As described above, the both side wall surfaces 34, 34 rise substantially perpendicularly from both edges of the collecting taper surface 33 in the axial direction of the drive shaft 8, and thus the drive shaft between the both side wall surfaces 34, 34. Similarly to the collecting taper surface 33, the distance (width length) in the eight-axis direction is substantially C-shaped and gradually increases from the position of the base end edge 33a of the collecting taper surface 33 toward the position of the tip end edge 33b. Is formed. Further, the heights of both side wall surfaces 34, 34 are formed so as to gradually increase from the position of the base end edge 33a of the collection taper surface 33 toward the position of the front end edge 33b according to the taper angle of the collection taper surface 33. .
[Operation of this embodiment]
According to the balancer device 6, when the engine is started and the crankshaft 2 is rotationally driven, the drive shaft 8 is driven at twice the speed of the crankshaft 2 via the crank sprocket 5, the drive chain 18 and the balancer sprocket 17. Rotate. As a result, the driven shaft 9 rotates at the same speed in the opposite direction to the drive shaft 8 through the meshing rotation transmission between the driving gear 10 and the driven gear 11.

  As a result, the counterweights 26 and 27 on the driving side and the driven side also rotate in the opposite directions to cancel the left and right centrifugal forces of the shafts 8 and 9 themselves, and generate an excitation force only in the vertical direction. Thus, as the shafts 8 and 9 rotate, the counterweights 26 and 27 rotate to transmit the excitation force to the internal combustion engine, thereby suppressing secondary vibration.

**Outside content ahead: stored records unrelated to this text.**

-- ==== Sys2Proof/Decode.lean ====
section
/-! DEFINITION. The decoder from a transaction (word and side operands) to an operation, total, rejecting by name; the
encoder; the opcode table as mask and match rows; and the host's view of the decoder. -/

namespace Sys2Proof

/-- The selector `T[23:16]` (30_encoding.md R92). -/
def selector (w : TWord) : Nat := w.toNat / 65536

/-- The field `T[15:0]` (30_encoding.md R92). -/
def addressField (w : TWord) : Nat := w.toNat % 65536

/-- `cpu_read` by window (30_encoding.md R88): rows 3, 4, 1, 2. -/
def decodeCpuRead (a : Nat) (o : Side) : Instr :=
  if a < 0x4000 then .cpuReadUnmappedLow o.cart (BitVec.ofNat 14 a)
  else if a < 0x6000 then .cpuReadUnmappedMid o.cart (BitVec.ofNat 13 a)
  else if a < 0x8000 then .cpuReadSave o.cart (BitVec.ofNat 13 a)
  else .cpuReadPrg o.cart (BitVec.ofNat 15 a)

/-- `cpu_write` by window (30_encoding.md R88): rows 6, 7, 5, 8. -/
def decodeCpuWrite (a : Nat) (o : Side) : Instr :=
  if a < 0x4000 then .cpuWriteIgnoredLow o.cart (BitVec.ofNat 14 a) o.wdata
  else if a < 0x6000 then .cpuWriteIgnoredMid o.cart (BitVec.ofNat 13 a) o.wdata
  else if a < 0x8000 then .cpuWriteSave o.cart (BitVec.ofNat 13 a) o.wdata
  else .cpuWriteIgnoredHigh o.cart (BitVec.ofNat 15 a) o.wdata

/-- `ppu_read` by window (30_encoding.md R89): rows 9, 10; `a[15:14]` must be 0 (R92, R94). -/
def decodePpuRead (a : Nat) (o : Side) : Except DecodeError Instr :=
  if a < 0x2000 then .ok (.ppuReadGfx o.cart (BitVec.ofNat 13 a))
  else if a < 0x4000 then .ok (.ppuReadUnmapped o.cart (BitVec.ofNat 13 a))
  else .error .reservedPpuAddress

/-- `ppu_write` by window (30_encoding.md R89): rows 11, 12; `a[15:14]` must be 0 (R92, R94). -/
def decodePpuWrite (a : Nat) (o : Side) : Except DecodeError Instr :=
  if a < 0x2000 then .ok (.ppuWriteGfx o.cart (BitVec.ofNat 13 a) o.wdata)
  else if a < 0x4000 then .ok (.ppuWriteDropped o.cart (BitVec.ofNat 13 a) o.wdata)
  else .error .reservedPpuAddress

/-- `header.get`: `a[2:0]` is the field number, 7 reserved, and `a[15:3]` must be 0 (30_encoding.md R92, R94, R96). -/
def decodeHeaderField (a : Nat) : Except DecodeError HeaderField :=
  match a with
  | 0 => .ok .prgUnits
  | 1 => .ok .gfxUnits
  | 2 => .ok .mapperId
  | 3 => .ok .verticalMirroring
  | 4 => .ok .batteryBacked
  | 5 => .ok .hasTrainer
  | 6 => .ok .fourScreenVram
  | _ => .error .reservedHeaderField

/-- `header.get`, row 21. -/
def decodeHeaderGet (a : Nat) (o : Side) : Except DecodeError Instr :=
  match decodeHeaderField a with
  | .ok f => .ok (.headerGet o.header f)
  | .error e => .error e

/-- "For every other operation `a` must be 0" (30_encoding.md R92). -/
def bareWord (a : Nat) (i : Instr) : Except DecodeError Instr :=
  if a = 0 then .ok i else .error .reservedAddressField

/-- The operation with selector `sel` and address field `a`: the selector codes of 30_encoding.md R93, the operands of
R95. -/
def decodeFields (sel a : Nat) (o : Side) : Except DecodeError Instr :=
  match sel with
  | 0x00 => .ok (decodeCpuRead a o)
  | 0x01 => .ok (decodeCpuWrite a o)
  | 0x02 => decodePpuRead a o
  | 0x03 => decodePpuWrite a o
  | 0x04 => bareWord a (.cartReset o.cart)
  | 0x05 => bareWord a (.cartMapperId o.cart)
  | 0x06 => bareWord a (.cartPrgBytes o.cart)
  | 0x07 => bareWord a (.cartGfxBytes o.cart)
  | 0x08 => bareWord a (.cartGetSave o.cart)
  | 0x09 => bareWord a (.cartSetSave o.cart o.newSave)
  | 0x0A => bareWord a (.cartNew o.header o.prg o.gfx o.supplied)
  | 0x10 => bareWord a (.headerParse o.bytes)
  | 0x11 => decodeHeaderGet a o
  | 0x12 => bareWord a (.headerPrgByteSize o.header)
  | 0x13 => bareWord a (.headerGfxByteSize o.header)
  | 0x14 => bareWord a (.headerTrainerByteSize o.header)
  | 0x20 => bareWord a (.prgNew o.bytes)
  | 0x21 => bareWord a (.prgRead o.prg o.address)
  | 0x22 => bareWord a (.prgSize o.prg)
  | 0x23 => bareWord a (.prgBytes o.prg)
  | 0x30 => bareWord a (.gfxNew o.bytes)
  | 0x31 => bareWord a (.gfxRead o.gfx o.address)
  | 0x32 => bareWord a (.gfxWrite o.gfx o.address o.value)
  | 0x33 => bareWord a (.gfxBytes o.gfx)
  | 0x40 => bareWord a (.saveNew o.length o.battery o.init)
  | 0x41 => bareWord a (.saveRead o.save o.address)
  | 0x42 => bareWord a (.saveWrite o.save o.address o.value)
  | 0x43 => bareWord a (.saveLoad o.save o.bytes)
  | 0x44 => bareWord a (.saveIsBatteryBacked o.save)
  | 0x45 => bareWord a (.saveBytes o.save)
  | _ => .error .reservedSelector

/-- The decoder (30_encoding.md R92 to R96). -/
def decode (t : Transaction) : Except DecodeError Instr :=
  decodeFields (selector t.word) (addressField t.word) t.side

/-- The word with selector `sel` and address field `a` (30_encoding.md R92). -/
def makeWord (sel a : Nat) : TWord := BitVec.ofNat 24 (sel * 65536 + a)

/-- The field number of `header.get` (30_encoding.md R96). -/
def HeaderField.number : HeaderField → Nat
  | .prgUnits => 0
  | .gfxUnits => 1
  | .mapperId => 2
  | .verticalMirroring => 3
  | .batteryBacked => 4
  | .hasTrainer => 5
  | .fourScreenVram => 6

/-- The transaction of an operation: its word by 30_encoding.md R96 and its side operands by R95. -/
def encode : Instr → Transaction
  | .cpuReadSave c off => ⟨makeWord 0x00 (0x6000 + off.toNat), { cart := c }⟩
  | .cpuReadPrg c off => ⟨makeWord 0x00 (0x8000 + off.toNat), { cart := c }⟩
  | .cpuReadUnmappedLow c a => ⟨makeWord 0x00 a.toNat, { cart := c }⟩
  | .cpuReadUnmappedMid c a => ⟨makeWord 0x00 (0x4000 + a.toNat), { cart := c }⟩
  | .cpuWriteSave c off v => ⟨makeWord 0x01 (0x6000 + off.toNat), { cart := c, wdata := v }⟩
  | .cpuWriteIgnoredLow c a v => ⟨makeWord 0x01 a.toNat, { cart := c, wdata := v }⟩
  | .cpuWriteIgnoredMid c a v => ⟨makeWord 0x01 (0x4000 + a.toNat), { cart := c, wdata := v }⟩
  | .cpuWriteIgnoredHigh c a v => ⟨makeWord 0x01 (0x8000 + a.toNat), { cart := c, wdata := v }⟩
  | .ppuReadGfx c off => ⟨makeWord 0x02 off.toNat, { cart := c }⟩
  | .ppuReadUnmapped c a => ⟨makeWord 0x02 (0x2000 + a.toNat), { cart := c }⟩
  | .ppuWriteGfx c off v => ⟨makeWord 0x03 off.toNat, { cart := c, wdata := v }⟩
  | .ppuWriteDropped c a v => ⟨makeWord 0x03 (0x2000 + a.toNat), { cart := c, wdata := v }⟩
  | .cartReset c => ⟨makeWord 0x04 0, { cart := c }⟩
  | .cartMapperId c => ⟨makeWord 0x05 0, { cart := c }⟩
  | .cartPrgBytes c => ⟨makeWord 0x06 0, { cart := c }⟩
  | .cartGfxBytes c => ⟨makeWord 0x07 0, { cart := c }⟩
  | .cartGetSave c => ⟨makeWord 0x08 0, { cart := c }⟩
  | .cartSetSave c r => ⟨makeWord 0x09 0, { cart := c, newSave := r }⟩
  | .cartNew h p g so => ⟨makeWord 0x0A 0, { header := h, prg := p, gfx := g, supplied := so }⟩
  | .headerParse h => ⟨makeWord 0x10 0, { bytes := h }⟩
  | .headerGet r f => ⟨makeWord 0x11 f.number, { header := r }⟩
  | .headerPrgByteSize r => ⟨makeWord 0x12 0, { header := r }⟩
  | .headerGfxByteSize r => ⟨makeWord 0x13 0, { header := r }⟩
  | .headerTrainerByteSize r => ⟨makeWord 0x14 0, { header := r }⟩
  | .prgNew b => ⟨makeWord 0x20 0, { bytes := b }⟩
  | .prgRead p a => ⟨makeWord 0x21 0, { prg := p, address := a }⟩
  | .prgSize p => ⟨makeWord 0x22 0, { prg := p }⟩
  | .prgBytes p => ⟨makeWord 0x23 0, { prg := p }⟩
  | .gfxNew b => ⟨makeWord 0x30 0, { bytes := b }⟩
  | .gfxRead g a => ⟨makeWord 0x31 0, { gfx := g, address := a }⟩
  | .gfxWrite g a v => ⟨makeWord 0x32 0, { gfx := g, address := a, value := v }⟩
  | .gfxBytes g => ⟨makeWord 0x33 0, { gfx := g }⟩
  | .saveNew n b i => ⟨makeWord 0x40 0, { length := n, battery := b, init := i }⟩
  | .saveRead t a => ⟨makeWord 0x41 0, { save := t, address := a }⟩
  | .saveWrite t a v => ⟨makeWord 0x42 0, { save := t, address := a, value := v }⟩
  | .saveLoad t d => ⟨makeWord 0x43 0, { save := t, bytes := d }⟩
  | .saveIsBatteryBacked t => ⟨makeWord 0x44 0, { save := t }⟩
  | .saveBytes t => ⟨makeWord 0x45 0, { save := t }⟩

/-- One row of the opcode table: a word `w` selects it when `w & mask == pattern` (30_encoding.md R96). -/
structure Row where
  mask : TWord
  pattern : TWord
  deriving DecidableEq, Repr

/-- The row of an operation, transcribed from the table of 30_encoding.md R96; written apart from the decoder and the
encoder so that each checks the other. -/
def rowOf : Instr → Row
  | .cpuReadSave _ _ => ⟨0xFFE000#24, 0x006000#24⟩
  | .cpuReadPrg _ _ => ⟨0xFF8000#24, 0x008000#24⟩
  | .cpuReadUnmappedLow _ _ => ⟨0xFFC000#24, 0x000000#24⟩
  | .cpuReadUnmappedMid _ _ => ⟨0xFFE000#24, 0x004000#24⟩
  | .cpuWriteSave _ _ _ => ⟨0xFFE000#24, 0x016000#24⟩
  | .cpuWriteIgnoredLow _ _ _ => ⟨0xFFC000#24, 0x010000#24⟩
  | .cpuWriteIgnoredMid _ _ _ => ⟨0xFFE000#24, 0x014000#24⟩
  | .cpuWriteIgnoredHigh _ _ _ => ⟨0xFF8000#24, 0x018000#24⟩
  | .ppuReadGfx _ _ => ⟨0xFFE000#24, 0x020000#24⟩
  | .ppuReadUnmapped _ _ => ⟨0xFFE000#24, 0x022000#24⟩
  | .ppuWriteGfx _ _ _ => ⟨0xFFE000#24, 0x030000#24⟩
  | .ppuWriteDropped _ _ _ => ⟨0xFFE000#24, 0x032000#24⟩
  | .cartReset _ => ⟨0xFFFFFF#24, 0x040000#24⟩
  | .cartMapperId _ => ⟨0xFFFFFF#24, 0x050000#24⟩
  | .cartPrgBytes _ => ⟨0xFFFFFF#24, 0x060000#24⟩
  | .cartGfxBytes _ => ⟨0xFFFFFF#24, 0x070000#24⟩
  | .cartGetSave _ => ⟨0xFFFFFF#24, 0x080000#24⟩
  | .cartSetSave _ _ => ⟨0xFFFFFF#24, 0x090000#24⟩
  | .cartNew _ _ _ _ => ⟨0xFFFFFF#24, 0x0A0000#24⟩
  | .headerParse _ => ⟨0xFFFFFF#24, 0x100000#24⟩
  | .headerGet _ _ => ⟨0xFFFFF8#24, 0x110000#24⟩
  | .headerPrgByteSize _ => ⟨0xFFFFFF#24, 0x120000#24⟩
  | .headerGfxByteSize _ => ⟨0xFFFFFF#24, 0x130000#24⟩
  | .headerTrainerByteSize _ => ⟨0xFFFFFF#24, 0x140000#24⟩
  | .prgNew _ => ⟨0xFFFFFF#24, 0x200000#24⟩
  | .prgRead _ _ => ⟨0xFFFFFF#24, 0x210000#24⟩
  | .prgSize _ => ⟨0xFFFFFF#24, 0x220000#24⟩
  | .prgBytes _ => ⟨0xFFFFFF#24, 0x230000#24⟩
  | .gfxNew _ => ⟨0xFFFFFF#24, 0x300000#24⟩
  | .gfxRead _ _ => ⟨0xFFFFFF#24, 0x310000#24⟩
  | .gfxWrite _ _ _ => ⟨0xFFFFFF#24, 0x320000#24⟩
  | .gfxBytes _ => ⟨0xFFFFFF#24, 0x330000#24⟩
  | .saveNew _ _ _ => ⟨0xFFFFFF#24, 0x400000#24⟩
  | .saveRead _ _ => ⟨0xFFFFFF#24, 0x410000#24⟩
  | .saveWrite _ _ _ => ⟨0xFFFFFF#24, 0x420000#24⟩
  | .saveLoad _ _ => ⟨0xFFFFFF#24, 0x430000#24⟩
  | .saveIsBatteryBacked _ => ⟨0xFFFFFF#24, 0x440000#24⟩
  | .saveBytes _ => ⟨0xFFFFFF#24, 0x450000#24⟩

/-- The 12 bus rows (rows 1 to 12 of 30_encoding.md R96). -/
def busRows : List Row :=
  [⟨0xFFE000#24, 0x006000#24⟩, ⟨0xFF8000#24, 0x008000#24⟩, ⟨0xFFC000#24, 0x000000#24⟩, ⟨0xFFE000#24, 0x004000#24⟩,
   ⟨0xFFE000#24, 0x016000#24⟩, ⟨0xFFC000#24, 0x010000#24⟩, ⟨0xFFE000#24, 0x014000#24⟩, ⟨0xFF8000#24, 0x018000#24⟩,
   ⟨0xFFE000#24, 0x020000#24⟩, ⟨0xFFE000#24, 0x022000#24⟩, ⟨0xFFE000#24, 0x030000#24⟩, ⟨0xFFE000#24, 0x032000#24⟩]

/-- A row whose `a` must be 0. -/
def bareRow (sel : Nat) : Row := ⟨0xFFFFFF#24, makeWord sel 0⟩

/-- The opcode table, 38 rows (30_encoding.md R96). -/
def opcodeRows : List Row :=
  busRows ++ [0x04, 0x05, 0x06, 0x07, 0x08, 0x09, 0x0A, 0x10].map bareRow ++ [⟨0xFFFFF8#24, 0x110000#24⟩] ++
    [0x12, 0x13, 0x14, 0x20, 0x21, 0x22, 0x23, 0x30, 0x31, 0x32, 0x33, 0x40, 0x41, 0x42, 0x43, 0x44, 0x45].map bareRow

/-- A word selects a row (30_encoding.md R96). -/
def Row.selects (r : Row) (w : TWord) : Bool := w &&& r.mask == r.pattern

/-- The host's view of the decoder: the operation whose word is `w`, side operands all zeros. The table gives every row 24
bits, so a number that does not fit the word is no operation. -/
def decodeTableWord (nbits w : Nat) : Option Instr :=
  if nbits ≤ 24 ∧ w < 2 ^ 24 then
    match decode ⟨BitVec.ofNat 24 w, {}⟩ with
    | .ok i => if i.wf then some i else none
    | .error _ => none
  else none

end Sys2Proof
end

  At this time, the oil O filled in the weight chamber 30 is scooped up while being collected by the collecting grooves 32 and 32 as the counterweights 26 and 27 are rotated. As shown in FIG. 2, the oil is ejected by being pushed out toward the oil discharge holes 31, 31 respectively.

  More specifically, as shown in FIGS. 8A and 8B, the oil O filled in the weight chamber 30 is moved to the drive side counter weight 26 as the drive side counterweight 26 rotates. A large amount is collected on the entire surface of the collection taper surface 33 by being taken in from the tip edge 33 b side of the collection taper surface 33 on the weight 26 and flowing from here toward the base edge 33 a.

  The oil O collected on the collecting taper surface 33 is blocked by the side wall surfaces 34 and 34 rising from the collecting taper surface 33 even during the scraping operation. The drive shaft 8 is held without spilling from both side edges in the axial direction. Thereafter, as shown in FIG. 5, the oil O collected in the collection groove 32 is pushed out toward the oil discharge hole 31 and discharged as it is.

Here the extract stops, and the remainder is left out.